Audrey recordó la razón de su viaje a Londres. No tenía por qué quedarse allí. Ahora comprendía por qué no estaba Charles en casa. Se estremeció al pensar en la posibilidad de que le hubiera contestado Charlotte, que ahora se llamaba Charlotte Parker-Scott. Quería abandonar Londres inmediatamente.

– ¿Qué tal mañana? ¿Sería demasiado pronto?

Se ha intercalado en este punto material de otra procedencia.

-- ==== Sys2Proof/Machine/Turnover.lean ====
section
/-! DEFINITION. Turnovers: the handover start, the reset of the core die at turn start T, and the turnover boot
(spec/14_update_turnover.md R315 to R320). What the handover area holds is the structure `Handover`. -/

namespace Sys2Proof.Machine

/-! ### Handover start (R315) -/

/-- The turnover is cancelled at its handover start; the session stays READY. -/
def State.cancelTurn (s : State) : State :=
  (({ s with upd := { s.upd with armed := none, sessAt := s.ref } }).put UPD_STAT_TOV 0).raise UPD_EVT_CANCELLED

/-- Every ONLINE engine drains; classes that wait have no ONLINE engine any more (R266). -/
def State.drainAll (s : State) : State :=
  ((List.range 16).foldl (fun (s : State) e => if s.get (GGE_STAT_STATE e) = 0 then s.put (GGE_STAT_STATE e) 1 else s) s).engineGone s

/-- Steps 1 to 3 begin; coasting is named for turn T. -/
def State.handoverGo (s : State) (a : TurnArm) : State :=
  let s1 := if a.fallback then s else s.setSlot s.jrn.staging .pending
  let s2 := (s1.put UPD_STAT_TOV 2).drainAll
  { s2 with frn := s2.frn.map (fun f => { f with coastAt := some a.turn }) }

/-! ### What does not outlast the old blank (R315 steps 3, 4, 7; R318) -/

/-- A timer that is armed, or whose firing waits. -/
def Timer.live (x : Timer) : Bool := x.at_.isSome || x.fired.isSome

/-- A task that step 4 discards: READY, without a packet. -/
def Task.spare (t : Task) : Bool := t.slot.isNone && t.st.isReady

/-- Step 3 ends: every slot still used becomes a hole and is passed, and a task of it that has not started is freed. -/
def State.slotsEnd (s : State) : State :=
  let seqs := s.prs.slots.map (·.seq)
  let s1 := seqs.foldl State.dropSlotRef s
  let s2 := s1.setTasks (s1.tsk.tasks.filter (fun t => t.slot.all (fun q => !seqs.contains q) || t.st.isRun))
  ({ s2 with prs := { s2.prs with slots := [] } }.robShow).bumpBy UPD_CNT_HO_DROP seqs.length

/-- Step 4: tasks without a packet that are still READY, waiting events and armed timers are discarded, each counted. -/
def State.tasksEnd (s : State) : State :=
  let n := (s.tsk.tasks.filter Task.spare).length + s.tsk.evq.length + (s.tsk.timers.filter (fun e => e.2.live)).length
  (({ s with tsk := { s.tsk with tasks := s.tsk.tasks.filter (fun t => !t.spare), evq := [], timers := [] } }).tskShow).bumpBy
    UPD_CNT_HO_DROP n

/-- What is left without a packet's place in the area, and is lost with the core die: packets of the loop queue, tasks that still run,
frames of the port queues. -/
def State.lostAtReset (s : State) : Nat :=
  s.prs.loopq.length + s.prs.slots.length + (s.tsk.tasks.filter (fun t => t.slot.isNone)).length + s.tsk.evq.length +
    (s.tsk.timers.filter (fun e => e.2.live)).length +
    (s.eth.toList.map (fun e => e.ingress.length + e.txq.length + e.timing.length + e.late.length)).sum

/-- Owners that hold nothing over a turnover: the ports, ROB and the engines. -/
def passes (o : Nat) : Bool := decide (o ≠ ownEth 0 ∧ o ≠ ownEth 1 ∧ o ≠ ownRob ∧ o ≠ ownGge)

/-- References of owners that pass nothing on are released; a chain without references is freed. -/
def State.releaseLost (s : State) : State :=
  let gone := s.chk.chains.filter (fun c => (c.owners.filter passes).isEmpty)
  let kept := (s.chk.chains.filter (fun c => !(c.owners.filter passes).isEmpty)).map
    (fun (c : Chain) => { c with owners := c.owners.filter passes })
  ({ s with chk := { s.chk with chains := kept } }).freeBuf (gone.flatMap (fun (c : Chain) => c.bufs))

/-! ### Spilling (R257) -/

/-- On-die handles of a chain get free DRAM buffers, one after the other. -/
def State.spillBufs (s : State) (used : List Nat) : List Nat → State × List Nat × List Nat
  | [] => (s, [], used)
  | h :: t =>
    if hTier h = 1 then
      let i := freeFrom used (atLeast1 (s.rd CHK_DRAM_CNT).toNat) (used.length + 1) s.draw
      let s1 := ((s.wr CHK_FREE_DRAM (s.rd CHK_FREE_DRAM - 1)).wr CHK_FREE_ODIE (s.rd CHK_FREE_ODIE + 1)).drawn
      let (s2, l, u) := s1.spillBufs (i :: used) t
      (s2, mkHandle false i :: l, u)
    else
      let (s2, l, u) := s.spillBufs used t
      (s2, h :: l, u)

/-- One chain: spilled, or dropped whole. -/
def State.spillChain (s : State) (c : Chain) : State :=
  let n := (c.bufs.filter (fun h => hTier h == 1)).length
  if n = 0 then s
  else if (s.rd CHK_FREE_DRAM).toNat < n then ((s.dropChain c.id).bump CHK_CNT_SPILL_DROP).raise CHK_EVT_SPILL_DROP
  else
    let (s1, l, _) := s.spillBufs (s.usedIdx false) c.bufs
    { s1 with chk := { s1.chk with chains := setChain s1.chk.chains { c with bufs := l } } }

def State.spill (s : State) : State := s.chk.chains.foldl State.spillChain s

def State.chainLives (s : State) (id : Nat) : Bool := (s.chain? id).isSome

/-- Frames of a radio whose packet was dropped leave Frond and return ABORT, so that their credits come back (R251, R254). -/
def State.purgeFrond (s : State) (r : Fin 3) : State :=
  let f := s.fr r
  let dead := f.queues.toList.flatten.filter (fun g => !s.frameLives g)
  let s1 := s.setFr r { f with queues := f.queues.map (fun q => q.filter s.frameLives) }
  dead.foldl (fun (s : State) g => s.frnReturn r (.frame g) .abort none) s1

/-- RXR.HELD counts the held frames of an active reorder buffer anew; without one the hole timer stops. -/
def State.recountHeld (s : State) (a t : Nat) : State :=
  let n := ((List.range (s.wsize a t)).filter (fun k =>
    (s.poolGet (s.entryIdx a t (s.wstart a t + k))).any (fun e => e.held.isSome))).length
  let s1 := s.mrSet a (rxr t + 8) 2 n
  if n = 0 then s1.setRflag a t 1 false else s1

/-- The active reorder buffers: station and traffic identifier. -/
def State.activeBufs (s : State) : List (Nat × Nat) :=
  ((s.ctx.filter (fun e => e.1 % 256 == 194)).map (fun e => e.1 / 256)).flatMap
    (fun a => ((List.range 8).filter (fun t => s.cxBit a 194 t)).map (fun t => (a, t)))

/-- Nothing names a packet that the spill dropped. -/
def State.purge (s : State) : State :=
  let live := s.chainLives
  let item := fun (x : RxItem) => live x.chain
  let stage := fun (x : RxStage) => live x.item.chain
  let acc := { s.acc with queues := s.acc.queues.map (fun (e : Nat × List TxFrame) => (e.1, e.2.filter s.frameLives)),
                          fetching := s.acc.fetching.filter (fun (e : Nat × RxItem) => item e.2) }
  let held := fun (e : Nat × Option PoolEntry) => match e.2 with
    | some p => (match p.held with
      | some x => stage x
      | none => true)
    | none => true
  let mlkx := { s.mlkx with pool := s.mlkx.pool.filter held,
                            settling := s.mlkx.settling.map (fun (x : Settle) => { x with late := x.late.filter stage }) }
  let fld := { s.fld with queues := s.fld.queues.map (fun q => q.filter s.frameLives),
                          again := s.fld.again.map (fun q => q.filter s.frameLives),
                          waiting := s.fld.waiting.filter (fun (w : FloodWait) => live w.chain) }
  let s1 := { s with acc := acc, mlkx := mlkx, fld := fld, rxq := s.rxq.filter item, cipq := s.cipq.filter stage,
                     mlkq := s.mlkq.filter stage, prsq := s.prsq.filter (fun k => live k.chain),
                     ciptx := s.ciptx.filter (fun e => s.frameLives e.2),
                     hif := { s.hif with wait := s.hif.wait.filter (fun w => live w.chain) } }
  let s2 := if s1.mlkx.pool.length = s.mlkx.pool.length then s1 else s1.activeBufs.foldl (fun s b => s.recountHeld b.1 b.2) s1
  (((s2.purgeFrond 0).purgeFrond 1).purgeFrond 2).deliverReturns

/-! ### The handover area (R254, R256, R316) -/

/-- Registers of the core-die blocks but UPD. -/
def coreReg (a : Nat) : Bool :=
  decide (a < 0x160000) && !thallusReg a && decide (a < 0x070000 ∨ 0x080000 ≤ a)

/-- What the register image says: the RW bits of every register of the core-die blocks; one that is not listed has its reset
value. -/
def State.regImage (s : State) : List (Nat × Word) :=
  (s.regs.filter (fun e => coreReg e.1)).filterMap (fun (e : Nat × Word) =>
    (regRow e.1).bind (fun r => if r.rw = 0 then none else some (e.1, (e.2 &&& r.rw) ||| (r.reset &&& ~~~r.rw))))

/-- What the device alone moves and the area records, or what shows memories that carry over (R318). -/
def shownAddrs : List Nat :=
  [CLU_STAT, CLU_TERM, CLU_DSEQ, MLK_STAT, PRS_EM_STAT, ACC_UP_STAT, ACC_UP_TSF_LO, ACC_UP_TSF_HI, HIF_STS_HEAD] ++
    (List.range 3).map ACC_PLAN_STAT ++ (List.range 32).map HIF_Q_RX_HEAD ++ (List.range 32).map HIF_Q_TX_HEAD

/-- What the cluster unit takes over: the state record, the directory, and its place among the SYNC slots. -/
def CluState.sealed (c : CluState) : CluState :=
  { slot := c.slot, run := c.run, caught := c.caught, hbAt := c.hbAt, dir := c.dir, devs := c.devs, staged := c.staged,
    noDeputy := c.noDeputy, taken := c.taken, withdrawn := c.withdrawn, heard := c.heard, peers := c.peers }

/-- Station contexts and queues as they stand; what was being built or fetched is begun again. -/
def AccState.sealed (a : AccState) : AccState :=
  { a with cache := [], building := [], genTurn := Vector.replicate 3 none }

def FldState.sealed (f : FldState) : FldState :=
  { f with sorus := [] }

Audrey miró a Mai Li jugando en la otra habitación y pensó que tenía que decir algo.

– ¡Fantástico, Audrey! ¿Vendrás en avión? -Tomaré el tren -contestó Audrey, que ya no tenía ninguna prisa-. Violet… Vengo con mi hija.

– ¿Cómo?

Habían vuelto a producirse interferencias.

– ¡Que vengo con mi hija! -gritó Audrey.

– Dime cuándo llegas. Trae lo que quieras. Tenemos sitio de sobra.

– Gracias -contestó Audrey con voz temblorosa-. Nos veremos mañana.

– Au revoir. Acudiremos a recibirte a la estación.

– Muy bien.

Ambas amigas colgaron el teléfono al unísono y Audrey permaneció largo rato sentada con la mirada perdida en la lejanía, pensando en lo que Violet acababa de comunicarle. Le parecía increíble. Charlie, el hombre al que tanto amaba y que era el principal motivo de su viaje, se había casado con una mujer. Con una mujer llamada Charlotte Beardsley.